This is exactly what I do. I have two 3090s at home, with Qwen3 on it. This is tied into my Home Assistant install, and I use esp32 devices as voice satellites. It works shockingly well.
I run Home Assistant on an RPi4 and have an ESP32-based Core2 with mic (https://shop.m5stack.com/products/m5stack-core2-esp32-iot-de...), along with a 16GB 4070 Ti Super in an always-on Windows system I only use for occasional gaming and serving media. I'd love to set up something like you have. Can you recommended a starting place, or ideally, a step-by-step tutorial?
I've never set up any AI system. Would you say setting up such a self-hosted AI is at a point now where an AI novice can get an AI system installed and integrated with an existing Home Assistant install in a couple hours?
I mean - the AI itself will help you get all that setup.

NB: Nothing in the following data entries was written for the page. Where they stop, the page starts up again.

-- ==== Sys2Proof/Word.lean ====
section
/-! DEFINITION. The word type of the JX1: 64-bit registers (R71) and bytes (R3). -/

namespace Sys2Proof

/-- A workspace dword. -/
abbrev Word := BitVec 64

/-- A byte of memory. -/
abbrev Byte := BitVec 8

end Sys2Proof
end

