-- ==== Sys2Proof/Syntax.lean ====
section
/-! DEFINITION. The instructions and word-less steps of the JX1, one constructor per row of
the opcode table, with operand specifiers decoded (02_formats.md Tables 2.4 and 2.5). -/

namespace Sys2Proof

/-- The four neighbour directions N, E, S, W (R15). -/
inductive Dir where
  | n | e | s | w
  deriving DecidableEq, Repr

/-- A register operand specifier of Table 2.4 (R35). Values 42 to 63 have no specifier: they take ILL. -/
inductive RSpec where
  /-- `w0` to `w31`, a workspace dword. -/
  | w (i : BitVec 5)
  /-- `outn` to `outw`: a dword injected toward that neighbour. -/
  | out (d : Dir)
  /-- `inn` to `inw`: a dword received from that neighbour. -/
  | inp (d : Dir)
  /-- `z`: reads zero, discards writes. -/
  | z
  /-- `inq`: the next dword of the activation's message. -/
  | inq
  deriving DecidableEq, Repr

/-- A lane operand specifier of Table 2.5 (R37). -/
inductive LSpec where
  /-- A tile row `v0` to `v63`. -/
  | v (i : BitVec 6)
  /-- `[pN+]`: the local row at pN, then pN grows by 256. -/
  | post (p : BitVec 3)
  /-- `[pN]`: the local row at pN. -/
  | str (p : BitVec 3)
  /-- `w16` to `w23` broadcast to every lane. -/
  | bcast (i : BitVec 3)
  /-- `vz`: zero in every lane, or a discarded result. -/
  | vz
  /-- `voutn` to `voutw`. -/
  | vout (d : Dir)
  /-- `vinn` to `vinw`. -/
  | vin (d : Dir)
  /-- A mask `m0` to `m7` (major VM only). -/
  | m (i : BitVec 3)
  deriving DecidableEq, Repr

/-- The operations of the ATOM and ACAS majors at the home (Table 7.5, R172). -/
inductive AtomOp where
  | add | and | or | xor | min | max | minu | maxu | xchg | fadd | fmin | fmax | ld | st | cas
  deriving DecidableEq, Repr

/-- Names a barrier: the kernel, the cohort, the handle, and for handle 0 the group rank (R308). -/
structure BarId where
  kid : Nat
  cohort : Nat
  handle : Nat
  group : Nat
  deriving DecidableEq, Repr

/-- A network of balancers: a counter by handle (R257) or a barrier (R308). -/
inductive NetId where
  | counter (handle : Nat)
  | barrier (b : BarId)
  deriving DecidableEq, Repr

/-- A fault queue: a context's, or the management fault queue (R333, R376). -/
inductive FqId where
  | context (ctx : Nat)
  | management
  deriving DecidableEq, Repr

/-- Where an error of a store appears (Table 19.1). `control`: in the control state of the core in focus; `ripening`: in
the set of a ripening copy; `corrected`: one that its code corrects, in a store that a partition owns; `rest`: in a unit
that the next read of it meets, by the unit number of R350, or 3 for a tile unit, and its kind, at a local address or
tile offset of the core in focus or at a physical key; the others in the parity-protected stores of the core in focus
and its cluster, by plane, row, column, entry or place. -/
inductive ErrSite where
  | control
  | ripening (k : Nat)
  | corrected (part : Nat)
  | ioLane (bad : Bool)
  | rest (unit place kind : Nat)
  | weight (shadow : Bool) (row col : Nat)
  | planeScale (shadow : Bool) (col : Nat)
  | codebook (weights : Bool) (entry : Nat)
  | pairEntry (entry : Nat)
  | laneCodebook (entry : Nat)
  | scale (k entry : Nat)
  | l1 (i : Nat)
  | icache (i : Nat)
  | tlb (i : Nat)
  deriving DecidableEq, Repr

/-- A port: scale-up 0 to 127 or Ethernet 0 to 11 (R17). -/
inductive PortId where
  | scaleUp (n : Nat)
  | ethernet (n : Nat)
  deriving DecidableEq, Repr

/-- A management window of physical function 0 (R376). -/
inductive Window where
  | partition (p : Nat)
  | device
  deriving DecidableEq, Repr

/-- A firmware image as a boot stage sees it (R408). -/
structure Image where
  stage : Nat
  digest : BitVec 256
  signature : Nat
  version : Nat
  deriving DecidableEq, Repr

/-- A write-only key slot (R375). -/
inductive KeySlot where
  | memory
  | route (j : Nat)
  deriving DecidableEq, Repr

/-- An access carried over a peer window (R369): one of this device's own requests executed at
the peer, or an access that a peer sends to this device's partition. -/
inductive PeerOp where
  | carried (uid : Nat)
  | load (pa size : Nat)
  | store (pa : Nat) (bytes : List (BitVec 8))
  | atomic (op : AtomOp) (size : Nat) (pa : Nat) (v w : BitVec 64)
  deriving DecidableEq, Repr

/-- A press command with its fields (R220, Table 9.8), as a queue slot holds it. -/
inductive PressCmd where
  | loadw (fmt : BitVec 4) (tag : BitVec 4) (tagh : BitVec 4) (tv : Bool) (addr : BitVec 17) (stride : BitVec 16)
  | flip
  | stream (fmt : BitVec 4) (tag : BitVec 4) (tv : Bool) (acc : Bool) (row0 : BitVec 6) (m : BitVec 7) (addr : BitVec 17) (stride : BitVec 16)
  | streamt (fmt : BitVec 4) (tag : BitVec 4) (tv : Bool) (acc : Bool) (row0 : BitVec 6) (m : BitVec 7) (addr : BitVec 17) (stride : BitVec 16)
  | tload (fmt : BitVec 4) (row0 : BitVec 6) (m : BitVec 7) (addr : BitVec 17) (stride : BitVec 16)
  | tloadt (fmt : BitVec 4) (row0 : BitVec 6) (m : BitVec 7) (addr : BitVec 17) (stride : BitVec 16)
  | tdrain (fmt : BitVec 4) (clr : Bool) (row0 : BitVec 6) (m : BitVec 7) (addr : BitVec 17) (stride : BitVec 16) (addr2 : BitVec 17)
  | tzero (row0 : BitVec 6) (m : BitVec 7)
  | pmode (narrow : Bool) (integer : Bool)
  | ptable (addr : BitVec 17) (addr2 : BitVec 17)
  | pmark (inc : BitVec 16)
  | psave (addr : BitVec 17)
  | prestore (addr : BitVec 17)
  deriving DecidableEq, Repr
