/-- How an access uses the lines of a slice (Table 6.5): by its hint on a WB page, as bypass on others;
`zfill` is a ZFILL of a WB page with its hint (R140), `through` an atomic on another page, which memory takes as well
(R165). -/
inductive LineUse where
  | normal | stream | bypass | keep | zfill (hint : BitVec 2) | through
  deriving DecidableEq, Repr

/-- One store: where, the bytes with their poison, and whether it sets the full bit of its dword or
slot (STF, R169). `writer` is the storing core, `act` the storing activation, `seq` its place in
the core's program order (the model's own); `use` is its use of slice lines; `combines`: its page is WC, so
that it gathers in the write-combining buffer (R131); `after`: the place in program order of the activation's
latest release or acquire, before which everything comes first (R155); `nib`: the store is of one half byte, the high one
or not, and keeps the other (R244). -/
structure StoreOp where
  tgt : Target
  bytes : List Byte
  pois : List Bool
  full : Bool
  cls : WClass
  writer : Nat
  act : Nat
  seq : Nat
  use : LineUse := .normal
  combines : Bool := false
  after : Nat := 0
  nib : Option Bool := none
  deriving DecidableEq, Repr

/-- A store in the core's store buffer (R137). `sent`: it has reached its home and its
acknowledgement is on the way; `wc`: it sits in the write-combining buffer, and `group`, which is not 0 then, names the
stores that merge there and leave as one write (R131). -/
structure Buffered where
  op : StoreOp
  sent : Bool
  wc : Bool
  group : Nat := 0
  deriving DecidableEq, Repr

/-! ## Activations -/

/-- A message as it travels (R94): from which core, to which core and queue, the entry, body,
routing tag and REPLYTO word it brings. -/
structure Msg where
  src : Nat
  dst : Nat
  hi : Bool
  entry : BitVec 48
  body : List PWord
  tag : BitVec 16
  replyTo : BitVec 64
  deriving DecidableEq, Repr

/-- An output that a revocable activation holds (R107), or a release between two of them (log entry
16). -/
inductive Held where
  | release (system : Bool)
  | store (s : StoreOp)
  | msg (m : Msg)
  | reply (addr : BitVec 17) (core : Nat) (v : PWord)
  | token (actor : Nat) (dws : List PWord)
  deriving DecidableEq, Repr

/-- An activation (R95): its entry, message body and place in it, its user read-only registers, and
its revocability, checkability and held outputs (R106 to R108). `uid` is the model's identity; `initial`
marks an initial firing of an actor (R436); `reply0` is REPLYTO as it was at the start (R385);
`granted` lists the granules its claims received, in order, and in a check run those still to come
(R438); `fence` is the place in program order of its latest release or acquire (R155). -/
structure Act where
  uid : Nat
  entry : BitVec 48
  body : List PWord
  pos : Nat
  hi : Bool
  actor : Option Nat
  redeliv : Bool
  msgend : Bool
  tag : BitVec 16
  replyTo : BitVec 64
  revocable : Bool
  redeliverable : Bool
  checkable : Bool
  sampled : Bool
  held : List Held
  emptied : List Nat
  extra : List Nat
  wp : BitVec 17
  slot : Nat
  popped : Nat
  pushed : Nat
  digest : Word
  check : Option Nat
  initial : Bool
  reply0 : BitVec 64
  granted : List (List Nat)
  fence : Nat := 0
  deriving DecidableEq, Repr

/-- What a lookahead slot will write (Table 2.6): a register, a tile row, or the rind register and
tag of a TLD, and of the next ones for a narrow pair. -/
inductive Dest where
  | reg (r : RSpec)
  | row (v : BitVec 6)
  | tld (kd tag : BitVec 4) (pair : Bool)
  deriving DecidableEq, Repr

/-- The value a slot holds until it is applied. -/
inductive Payload where
  | word (v : Val)
  | row (r : Row)
  | scales (dst : BitVec 17) (s0 : BitVec 512) (p0 : BitVec 64) (s1 : BitVec 512) (p1 : BitVec 64)
  deriving DecidableEq, Repr

/-- A pending write (R39 to R45). `rem`: instructions left in the window; `counted`: it takes one of
the four lookahead slots (L not 0); `value`: what the access returned, once its home has served it;
`here`: the value has arrived; `cancelled`: a younger write stands (R41); `acq`: applying it completes
an acquire (R157); `load`: the carrier is a load, and `ldc` an LDC (R159); `block`: the activation
issues nothing until the value has arrived (R98: an LDS, BARV or CNT member that waits). -/
structure Slot where
  uid : Nat
  dest : Dest
  rem : Nat
  counted : Bool
  value : Option Payload
  here : Bool
  cancelled : Bool
  acq : Bool
  load : Bool
  ldc : Bool
  block : Bool
  deriving DecidableEq, Repr

/-- An entry of the loop stack (R85). -/
structure LoopEntry where
  start : BitVec 48
  stop : BitVec 48
  c : RSpec
  deriving DecidableEq, Repr

/-! ## Lane operations -/

/-- Members of major VF (Table 8.3). -/
inductive FOp where
  | add | sub | mul | fma | fms | max | min | neg | abs | rcp | rsq | rcps | rsqs | exp2 | log2 | clamp
  deriving DecidableEq, Repr

/-- Members of major VI (Table 8.4). -/
inductive IOp where
  | add | sub | mul | mulh | mad | max | min | abs | shl | shr | sra | adds | subs | maxu | minu | neg
  deriving DecidableEq, Repr

/-- Members of major VL (Table 8.5). -/
inductive BOp where
  | and | or | xor | andn | not | mov | sel | popc | clz
  deriving DecidableEq, Repr

/-- Members of major VC (Table 8.6). -/
inductive COp where
  | eqF | neF | ltF | leF | unF | eqI | neI | ltI | leI | ltU | leU
  deriving DecidableEq, Repr

/-- Members of major VM (Table 8.7). -/
inductive MOp where
  | and | or | xor | not | andn | sel | popc | first
  deriving DecidableEq, Repr

/-- Members of major VX (Table 8.8), in table order. -/
inductive XOp where
  | f32f16 | f16f32 | f32bf16 | bf16f32 | f32e4m3 | e4m3f32 | f32e5m2 | e5m2f32
  | i32f32 | f32i32 | i16i32 | i32i16 | f32cb4 | cb4f32 | i8i32 | i32i8
  deriving DecidableEq, Repr

/-- Members of major VP (Table 8.9). -/
inductive POp where
  | bcast | extr | ins | rot | shuf | scan | redadd | redmax | redmin | iota | zip | unzip
  deriving DecidableEq, Repr

/-- A lane operation. -/
inductive LaneOp where
  | f (o : FOp)
  | i (o : IOp)
  | b (o : BOp)
  | c (o : COp)
  | m (o : MOp)
  | x (o : XOp)
  | p (o : POp)
  deriving DecidableEq, Repr

/-- A lane instruction in uniform shape, as the repetition buffer holds it (R89): lane operands d, a
and b, register operands (d, a or b) where the member has one, and the part or k immediate. -/
structure VInstr where
  op : LaneOp
  d : LSpec
  a : LSpec
  b : LSpec
  r : RSpec
  q : RSpec
  k : Nat
  deriving DecidableEq, Repr

/-- A body instruction of the repetition buffer with its address. -/
structure RepSlot where
  addr : BitVec 48
  ins : VInstr
  deriving DecidableEq, Repr

/-- The repetition buffer while it holds instructions (R89, R92). `lmask` is the number of the current mask as its
body has it, which reaches the integer pipeline's LMASK once the buffer is empty (R196). -/
structure RepBuf where
  body : List RepSlot
  vstride : Int
  passes : Nat
  pass : Nat
  next : Nat
  lmask : BitVec 3
  deriving DecidableEq, Repr

/-- The running state of an activation in a priority context (R98, R341): PC, taint bits, loop
stack, open windows, repetition buffer, LMASK, RMODE, and, for a PHASE past its arrival, the
generation it waits for (R174). -/
structure Thread where
  act : Act
  pc : BitVec 48
  taint : BitVec 32
  loops : List LoopEntry
  slots : List Slot
  rep : Option RepBuf
  lmask : BitVec 3
  rmode : BitVec 2
  phaseWait : Option (BitVec 32)
  deriving DecidableEq, Repr

/-- The trap frame (R338): the trapped activation's thread, the priority context it had, and whether
the repetition buffer took the fault, so that the thread's own pc is the resume address (R92). -/
structure TrapFrame where
  hi : Bool
  buf : Bool
  th : Thread
  deriving DecidableEq, Repr

/-- An entry of HQ or LQ: an activation to start, or a granted claim to resume (R102), with the trap frame when a
handler made the claim (log entry 21). -/
structure QEntry where
  act : Act
  resume : Option Thread
  extra : Bool
  frame : Option TrapFrame := none
  deriving DecidableEq, Repr

/-- A parked claim (R102, R103); of a handler with the trap frame (log entry 21). -/
structure Parked where
  th : Thread
  n : Nat
  d : RSpec
  frame : Option TrapFrame := none
  deriving DecidableEq, Repr

/-- A mask register with one poison flag per bit (R181). -/
structure Mask where
  bits : BitVec 128
  pois : BitVec 128
  deriving DecidableEq, Repr

/-! ## The press -/

/-- A weight plane (Table 9.1): its valid bit, format, 32 weight rows of up to 1024 bits as they
were read, poison per weight, and the E8 scales of its columns with their poison. -/
structure Plane where
  valid : Bool
  fmt : BitVec 4
  rows : List (BitVec 1024)
  pois : List (BitVec 128)
  scales : BitVec 1024
  scalePois : BitVec 128
  deriving DecidableEq, Repr

/-- The state of a queue slot (Table 9.2). -/
inductive SlotSt where
  | free | pending | running | stopped
  deriving DecidableEq, Repr

/-- A binding tag (R235). -/
structure Tag where
  valid : Bool
  addr : BitVec 17
  reg : BitVec 4
  gen : BitVec 16
  deriving DecidableEq, Repr

/-- A press queue slot: its state, the activation that pushed it (R385) with its entry, routing tag
and actor number (R400), its place in program order, and the tags recorded at its push or RETRY (R215). -/
structure PSlot where
  st : SlotSt
  owner : Nat
  entry : BitVec 48
  mtag : BitVec 16
  actor : BitVec 16
  seq : Nat
  tag : Tag
  tagh : Tag
  deriving DecidableEq, Repr

/-- The press (Table 9.1). `faultTaken`: the fault of the present stop has been taken (R211). -/
structure Press where
  tile : List Row
  active : Plane
  shadow : Plane
  narrow : Bool
  integer : Bool
  ca : BitVec 256
  cw : BitVec 256
  caPois : BitVec 16
  cwPois : BitVec 16
  pairTable : List (BitVec 32)
  pairPois : BitVec 256 := 0
  pair : Bool
  ov : Bool
  head : BitVec 4
  tail : BitVec 4
  pend : Nat
  mark : BitVec 16
  stop : Bool
  scode : BitVec 4
  slots : List PSlot
  faultTaken : Bool
  filler : Bool
  deriving DecidableEq, Repr

/-- A rind register: 64 scales, poison per scale, and the generation (R233). -/
structure Rind where
  scales : BitVec 512
  pois : BitVec 64
  gen : BitVec 16
  deriving DecidableEq, Repr

/-! ## What kernel load gives a core -/

/-- An actor as declared (Table 15.2), with the base granule of its slot (R100). -/
structure ActorDef where
  entry : BitVec 48
  crank : Nat
  cons : Nat
  p : Nat
  c : Nat
  depth : Nat
  fstart : Nat
  fbank : Nat
  base : Nat
  revocable : Bool
  checkable : Bool
  selfpress : Bool
  slotBase : Nat
  deriving DecidableEq, Repr
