/-- The w registers of the running activation whose workspace dword a local access overlaps. -/
def Core.regsAt (c : Core) (la n : Nat) : List (BitVec 5) :=
  let wp := c.cur.act.wp.toNat
  ((List.range 32).filter (fun i =>
    let a := (wp + 8 * i) % 2 ^ 17
    decide (a < la + n) && decide (la < a + 8))).map (BitVec.ofNat 5)

/-- The granules an activation owns: its slot and its extra granules (R100, R101). -/
def Act.granules (a : Act) : List Nat :=
  (List.range a.slot).map (a.wp.toNat / 64 + ·) ++ a.extra

/-- Whether an access `after` a release or acquire of an activation finds every request and store that the activation
made before it served and sent (R155). What still gathers in the write-combining buffer leaves when R131 says. -/
def State.pastFence (s : State) (core act after : Nat) : Bool :=
  after == 0 ||
    (!s.reqs.any (fun r => !r.served && r.core == core && r.act == act && decide (r.uid < after)) &&
      !s.ldsWait.any (fun q => q.core == core && q.act == act && decide (q.uid < after)) &&
      !(s.coreOf core).storeBuf.any (fun b => !b.sent && !b.wc && b.op.act == act && decide (b.op.seq < after)))

/-- An access that takes effect at issue waits for those that a release or an acquire stands between (R155). -/
def inOrder : M Unit := do
  let s ← get
  let a := s.core.cur.act
  waitUntil (s.pastFence s.core.id a.uid a.fence)

/-- Whether local bytes lie within an activation's slot and owned granules (R106, R108). -/
def Act.ownsLocal (a : Act) (la n : Nat) : Bool :=
  (unitsOf 64 la n).all (fun g => a.granules.contains g)

end Sys2Proof.Machine
end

Claude code is your friend.
I run proxmox on an old Dell R710 in my closet that hosts my homeassistant (amongst others) VM and then I've setup my "gaming" PC (which hasn't done any gaming in quite some time) to dual boot (Windows or Deb/Proxmox) and just keep it booted into Deb as another proxmox node. That PC also has a 4070 Super that I have setup to passthru to a VM and on that VM I've got various services utilizing the GPU. This includes some that are utilized by my hetzner bare metal servers for things like image/text embeddings as well as local LLM use (though, rather minimal due to VRAM constraints) and some image/video object detection stuff with my security cameras (slowly working on a remote water gun turret to keep the racoons from trying to eat the kittens that stray cats keep having in my driveway/workshop).
Install claude code (or, opencode, it's also good) - use Opus (get the max plan) and give it a directory that it can use as it's working directory (don't open it in ~/Documents and just start doing things) and prompt it with something as simple as this:
"I have an existing home assistant setup at home and I'd like to determine what sort of self-hosted AI I could setup and integrate with that home assistant install - can you help me get started? Please also maintain some notes in .md files in this working directory with those note files named and organized as you see appropriate so that we can share relevant context and information with future sessions. (example: Hardware information, local urls, network layout, etc) If you're unsure of something, ask me questions. Do not perform any destructive actions without first confirming with me."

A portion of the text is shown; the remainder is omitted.